NUMERICAL SIMULATIONS
Through the dynamics of model StochMod, we can derive a set of chemical reactions that regulate the expression of PTEN that, in turn, give rise to a stochastic discrete mathematical system [1]. Such a stochastic system can be numerically simulated by suitable algorithms, such as SSA (Stochastic Simulation Algorithm) and DSSA (Delay Stochastic Simulation Algorithm), depending if delays are taken into account or not. In Genetic Regulatory Networks, both the transcriptional and translational processes take some time to be concluded, due to other processes being involved in the cell. Thus, from the mathematical point of view, these time lags are appropriately modeled by the inclusion of delays”, called transcriptional and translational delay. Transcriptional delays have little impact on the dynamical behavior of the system. Translational delays, i.e. the time lags between the mRNA production and the proteins formation, have much bigger effects since the model includes the feedback processes re ecting the interactions between the proteins and miRNAs, as we can see in Figure (1).
Simulations of the concentrations of reactants, either considering translational delays or not, are reported in [1].

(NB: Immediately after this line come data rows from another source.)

-- ==== Sys2Proof/Machine/Micro.lean ====
section
/-! DEFINITION. The steps of 10_state.md rule R14 one by one: `accept`, `iterate`, `respond`; and the collapsed step of
a whole command word. `reset` is `hostReset`. -/

namespace Sys2Proof.Machine

/-- `accept(c)` of an idle block: any 80-bit word is accepted, and a general `MKDIV` starts its derivation. -/
def acceptStep (c : CmdWord) (s : State) : State :=
  { acceptWord c s with drv := startDerivation c s.drv }

/-- `respond` for the command in `CMDR`: the answer of its rule, or the fault of an illegal word. -/
def respondStep (s : State) : Host.Outcome State Fault Refusal :=
  match decode s.cmdr with
  | .ok (.mkdiv d) => answerMkdiv d s
  | .ok (.divS neg sh n) => answerDivS neg sh n s
  | .ok (.divM neg sh mc n) => answerDivM neg sh mc n s
  | .error e => .next (raiseFault (decodeErrorCause e) s)

/-- The block's own step while `BUSY`: `iterate` while a derivation is running and has not ended, else `respond`. -/
def blockStep (s : State) : Host.Outcome State Fault Refusal :=
  if s.drv.run && !drvEnded s.drv then .next { s with drv := drvIterate s.drv } else respondStep s

/-- A whole command word in one step, `exec(c) = r` of R14: a legal word runs its instruction; an illegal one is
accepted and takes its fault. -/
def runWord (c : CmdWord) (s : State) : Host.Outcome State Fault Refusal :=
  match decode c with
  | .ok i => exec i s
  | .error e => whenIdle s fun s => .next (raiseFault (decodeErrorCause e) (acceptWord c s))

/-- One step: the host's next event decides in `IDLE` and for reset; in `BUSY` the block takes its own step and an
offered command waits, unlatched (70_reset_and_hazards.md R144); in `HALT` an offered command is never served and the
host's next event is taken instead (R144; notes/assumptions/5.md). With nothing to do the state stays as it is
(notes/assumptions/6.md). -/
def stepEvent (s : State) : Host.Outcome State Fault Refusal :=
  match s.inbox with
  | .reset :: rest => .next (hostReset { s with inbox := rest })
  | .tick :: rest =>
    match s.ph with
    | .idle => .next { s with inbox := rest }
    | .busy => blockStep { s with inbox := rest }
    | .halt => .next { s with inbox := rest }
  | .run c :: rest =>
    match s.ph with
    | .idle => runWord c { s with inbox := rest }
    | .busy => blockStep s
    | .halt => .next { s with inbox := rest }
  | .offer c :: rest =>
    match s.ph with
    | .idle => .next (acceptStep c { s with inbox := rest })
    | .busy => blockStep s
    | .halt => .next { s with inbox := rest }
  | [] =>
    match s.ph with
    | .idle => .next s
    | .busy => blockStep s
    | .halt => .next s

/-- Offer the word that the low `nbits` bits of `w` stand for as the host's next event, to be answered in one step. -/
def offerTableWord (s : State) (nbits w : Nat) : State :=
  { s with inbox := .run (tableWord nbits w) :: s.inbox }

end Sys2Proof.Machine
end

Here we report the mathematical evidence of interconnection between the increase of miR-NAs concentration and downregulation of PTEN. Figure (2) shows the effects of fluctuations of miRNAs on PTEN expression. The simulation is obtained by the Delay Stochastic Simulation Algorithm (DSSA) incorporating translational delay.
DISCUSSION
The study of post-transcriptional regulation in cancer is crucial, since cancer can be seen as the ultimate derangement of differentiation and proliferation control. Thus, investigation of the dysregulation of RNA processing in malignancy models can be a tool for identifying novel prognostic markers and therapeutic avenues. We considered a mathematical stochastic model for PTEN post-transcriptional regulation, whose low expression is known to affect Glioblastoma oncogenesis heavily. We took in account both the inward and backward interaction between the transcription factor and the miRNAs, including the sponge effect due to concurrent genes; the numerical simulations clearly show the inter-connection between the increase of miRNAs concentration and PTEN lower expression. The mechanisms of promotion and suppression that affect PTEN transcription process are the subject of a new paper in preparation.